### DESCRIPTION OF THE TASK:
Each entry needs to be reproduced exactly, with none left out.

### DATA TO EXAMINE

/-- V-SL2: from SLEEPING the same sequence, and MISUSE. -/
theorem test_sleep_misuse : exec .sleep { st cfg with life := .sleeping } =
    .next { st cfg with life := .sleeping, misuse := true, rstL := some .low, dcL := some .high
                        log := C 0x10 ++ D 0x01 ++ W ++ [.ev (.setPin .rst .low)]
                        responses := [⟨0, 0⟩], busyAnswers := [.low, .low] } := rfl

/-- E3: white. -/
theorem test_fbclear : (List.range 9).map (fun i => byteOf (0x1000 + i) (exec (.fbclear (some 0x1000) false) { st cfg with mem := [] })) =
    List.replicate 8 (some 0xFF) ++ [some 0x00] := by decide

/-- E3: colored; the listed bytes leave memory's list. -/
theorem test_fbclear_colored : exec (.fbclear none true) (st cfg) = .next { st cfg with responses := [⟨0, 0⟩] } ∧
    byteOf 0x1000 (exec (.fbclear (some 0x1000) true) (st cfg)) = some 0x00 := ⟨rfl, by decide⟩

/-- P2, step 6: native (11, 2), byte 5, mask 0x10. -/
theorem test_fbsetpix : byteOf 0x1005 (exec (.fbsetpix (some 0x1000) 2 5 true) { st cfg with rot := 1 }) = some 0xEF := by decide

/-- V-FB20 (native (13, 7)) and V-FB10's drop. -/
theorem test_fbsetpix_turned :
    logOf (exec (.fbsetpix (some 0x1000) 3 1 true) { st cfg8 with rot := 2, mem := [(0x100F, 0xFF)] }) =
      [.rd 0x100F 0xFF, .wr 0x100F 0xFB] ∧
    logOf (exec (.fbsetpix (some 0x1000) 0 0 true) { st cfg8 with rot := 1 }) = [] := by decide

/-- P1, step 4: byte 7, mask 0x01; V-FB5: white sets the bit. -/
theorem test_fbsetabs :
    logOf (exec (.fbsetabs (some 0x1000) 15 3 true) { st cfg with mem := [(0x1007, 0xFF)] }) =
      [.rd 0x1007 0xFF, .wr 0x1007 0xFE] ∧
    logOf (exec (.fbsetabs (some 0x1000) 0 0 false) { st cfg with mem := [] }) = [.rd 0x1000 0x00, .wr 0x1000 0x80] := by decide

/-- V-FB6: the write happens although the bit has the value; V-FB4 at MINICFG: x = W. -/
theorem test_fbsetabs_same :
    logOf (exec (.fbsetabs (some 0x1000) 0 0 true) (st cfg)) = [.rd 0x1000 0x7F, .wr 0x1000 0x7F] ∧
    logOf (exec (.fbsetabs (some 0x1000) 16 0 true) (st cfg)) = [] := by decide

/-- V-FB21: SETROT 1, then RDDIM gives (4, 16). -/
theorem test_setrot : exec (.setrot 1) (st cfg) = .next { st cfg with rot := 1, responses := [⟨0, 0⟩] } := rfl

theorem test_rddim : respOf (exec .rddim { st cfg with rot := 1 }) = [⟨4, 16⟩] ∧
    respOf (exec .rddim { st cfg with rot := 2 }) = [⟨16, 4⟩] := by decide

/-- V-PRIM1, V-PRIM3: each command frame of R77, under both polarities of the data/command pin. -/
theorem test_commands : ∀ p ∈ commandTable, logOf (exec p.1 (st cfg)) = C p.2 ∧
    logOf (exec p.1 (st { cfg with dcCmdLevel := .high })) = D p.2 := by decide

/-- V-PRIM2. -/
theorem test_data : logOf (exec (.data 0xF7) (st cfg)) = D 0xF7 := by decide

/-! The step. -/

/-- P4, step 3: an unassigned opcode sets REFUSED and leaves the port, no more. -/
theorem test_step_refuses : step { st cfg with port := [⟨0x15, 0, 0, 0, 0, 0⟩] } = .next { st cfg with refused := true } := rfl

/-- V-WR9: stuck at the fifth byte, with the events before it; the next step is the fault. -/
theorem test_step_sticks :
    logOf (exec (.wrfull (some 0x1000)) (st cfg4)) =
      C 0x24 ++ DM 0x1000 0x7F ++ DM 0x1001 0xFF ++ DM 0x1002 0xFF ++ DM 0x1003 0xFF ∧
    step { st cfg4 with seq := [.sendMem 0x1004] } = .fault (.unadmittedAccess 0x1004) := ⟨by decide, rfl⟩

/-- V-WAIT5: three busy samples and an idle one, one a step. -/
theorem test_step_unbounded : logOf (Sys2Proof.core.run 4
    { st cfgU with seq := [.wait 0], busyAnswers := [.high, .high, .high, .low] }) = H ++ H ++ H ++ W := by decide

/-- A table word placed at reset runs: SETROT 0, and a data frame. -/
theorem test_step_table : step (State.reset.withFetchWord 8 0x13) =
      exec (.setrot 0) { State.reset with latched := some (requestOfNat 0x13) } ∧
    step (State.reset.withFetchWord 16 0x1FF) = exec (.data 0xFF) State.reset := ⟨rfl, rfl⟩

/-! Witnesses: for every obligation with hypotheses, concrete values that meet them all, each clause at a boundary value. -/

/-- MINICFG with 16-bit addresses. -/
def cfg16 : Config := { cfg with addrBits := 16, memAdmit := [⟨0, 65536⟩] }

/-- A state whose next busy samples read busy. -/
def busy (c : Config) : State := { st c with busyAnswers := [.high, .high, .low] }

theorem witness_DecodeOfEncode : configOk cfg16 = true ∧ Instr.wf cfg16 (.blit (some 0xFFFF) 0x80000000 (-1) 0x7FFFFFFF 0) = true ∧
    Instr.wf cfg16 (.data 0xFF) = true := by decide

theorem witness_EncodeOfDecode :
    decode cfg16 (.request ⟨0x00000106, 0xFFFF, 0xFFFFFFFF, 0, 8, 8⟩) = .ok (.blit (some 0xFFFF) (-1) 0 8 8) ∧
    decode cfg16 (.frame 0x1FF) = .ok (.data 0xFF) := by decide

######

### EXERCISE OUTPUT:
/-- V-SL2: from SLEEPING the same sequence, and MISUSE. -/
theorem test_sleep_misuse : exec .sleep { st cfg with life := .sleeping } =
    .next { st cfg with life := .sleeping, misuse := true, rstL := some .low, dcL := some .high
                        log := C 0x10 ++ D 0x01 ++ W ++ [.ev (.setPin .rst .low)]
                        responses := [⟨0, 0⟩], busyAnswers := [.low, .low] } := rfl

/-- E3: white. -/
theorem test_fbclear : (List.range 9).map (fun i => byteOf (0x1000 + i) (exec (.fbclear (some 0x1000) false) { st cfg with mem := [] })) =
    List.replicate 8 (some 0xFF) ++ [some 0x00] := by decide

/-- E3: colored; the listed bytes leave memory's list. -/
theorem test_fbclear_colored : exec (.fbclear none true) (st cfg) = .next { st cfg with responses := [⟨0, 0⟩] } ∧
    byteOf 0x1000 (exec (.fbclear (some 0x1000) true) (st cfg)) = some 0x00 := ⟨rfl, by decide⟩

/-- P2, step 6: native (11, 2), byte 5, mask 0x10. -/
theorem test_fbsetpix : byteOf 0x1005 (exec (.fbsetpix (some 0x1000) 2 5 true) { st cfg with rot := 1 }) = some 0xEF := by decide

/-- V-FB20 (native (13, 7)) and V-FB10's drop. -/
theorem test_fbsetpix_turned :
    logOf (exec (.fbsetpix (some 0x1000) 3 1 true) { st cfg8 with rot := 2, mem := [(0x100F, 0xFF)] }) =
      [.rd 0x100F 0xFF, .wr 0x100F 0xFB] ∧
    logOf (exec (.fbsetpix (some 0x1000) 0 0 true) { st cfg8 with rot := 1 }) = [] := by decide

/-- P1, step 4: byte 7, mask 0x01; V-FB5: white sets the bit. -/
theorem test_fbsetabs :
    logOf (exec (.fbsetabs (some 0x1000) 15 3 true) { st cfg with mem := [(0x1007, 0xFF)] }) =
      [.rd 0x1007 0xFF, .wr 0x1007 0xFE] ∧
    logOf (exec (.fbsetabs (some 0x1000) 0 0 false) { st cfg with mem := [] }) = [.rd 0x1000 0x00, .wr 0x1000 0x80] := by decide

/-- V-FB6: the write happens although the bit has the value; V-FB4 at MINICFG: x = W. -/
theorem test_fbsetabs_same :
    logOf (exec (.fbsetabs (some 0x1000) 0 0 true) (st cfg)) = [.rd 0x1000 0x7F, .wr 0x1000 0x7F] ∧
    logOf (exec (.fbsetabs (some 0x1000) 16 0 true) (st cfg)) = [] := by decide

/-- V-FB21: SETROT 1, then RDDIM gives (4, 16). -/
theorem test_setrot : exec (.setrot 1) (st cfg) = .next { st cfg with rot := 1, responses := [⟨0, 0⟩] } := rfl

theorem test_rddim : respOf (exec .rddim { st cfg with rot := 1 }) = [⟨4, 16⟩] ∧
    respOf (exec .rddim { st cfg with rot := 2 }) = [⟨16, 4⟩] := by decide

/-- V-PRIM1, V-PRIM3: each command frame of R77, under both polarities of the data/command pin. -/
theorem test_commands : ∀ p ∈ commandTable, logOf (exec p.1 (st cfg)) = C p.2 ∧
    logOf (exec p.1 (st { cfg with dcCmdLevel := .high })) = D p.2 := by decide

/-- V-PRIM2. -/
theorem test_data : logOf (exec (.data 0xF7) (st cfg)) = D 0xF7 := by decide

/-! The step. -/

/-- P4, step 3: an unassigned opcode sets REFUSED and leaves the port, no more. -/
theorem test_step_refuses : step { st cfg with port := [⟨0x15, 0, 0, 0, 0, 0⟩] } = .next { st cfg with refused := true } := rfl

/-- V-WR9: stuck at the fifth byte, with the events before it; the next step is the fault. -/
theorem test_step_sticks :
    logOf (exec (.wrfull (some 0x1000)) (st cfg4)) =
      C 0x24 ++ DM 0x1000 0x7F ++ DM 0x1001 0xFF ++ DM 0x1002 0xFF ++ DM 0x1003 0xFF ∧
    step { st cfg4 with seq := [.sendMem 0x1004] } = .fault (.unadmittedAccess 0x1004) := ⟨by decide, rfl⟩

/-- V-WAIT5: three busy samples and an idle one, one a step. -/
theorem test_step_unbounded : logOf (Sys2Proof.core.run 4
    { st cfgU with seq := [.wait 0], busyAnswers := [.high, .high, .high, .low] }) = H ++ H ++ H ++ W := by decide

/-- A table word placed at reset runs: SETROT 0, and a data frame. -/
theorem test_step_table : step (State.reset.withFetchWord 8 0x13) =
      exec (.setrot 0) { State.reset with latched := some (requestOfNat 0x13) } ∧
    step (State.reset.withFetchWord 16 0x1FF) = exec (.data 0xFF) State.reset := ⟨rfl, rfl⟩

/-! Witnesses: for every obligation with hypotheses, concrete values that meet them all, each clause at a boundary value. -/

/-- MINICFG with 16-bit addresses. -/
def cfg16 : Config := { cfg with addrBits := 16, memAdmit := [⟨0, 65536⟩] }

/-- A state whose next busy samples read busy. -/
def busy (c : Config) : State := { st c with busyAnswers := [.high, .high, .low] }

theorem witness_DecodeOfEncode : configOk cfg16 = true ∧ Instr.wf cfg16 (.blit (some 0xFFFF) 0x80000000 (-1) 0x7FFFFFFF 0) = true ∧
    Instr.wf cfg16 (.data 0xFF) = true := by decide

theorem witness_EncodeOfDecode :
    decode cfg16 (.request ⟨0x00000106, 0xFFFF, 0xFFFFFFFF, 0, 8, 8⟩) = .ok (.blit (some 0xFFFF) (-1) 0 8 8) ∧
    decode cfg16 (.frame 0x1FF) = .ok (.data 0xFF) := by decide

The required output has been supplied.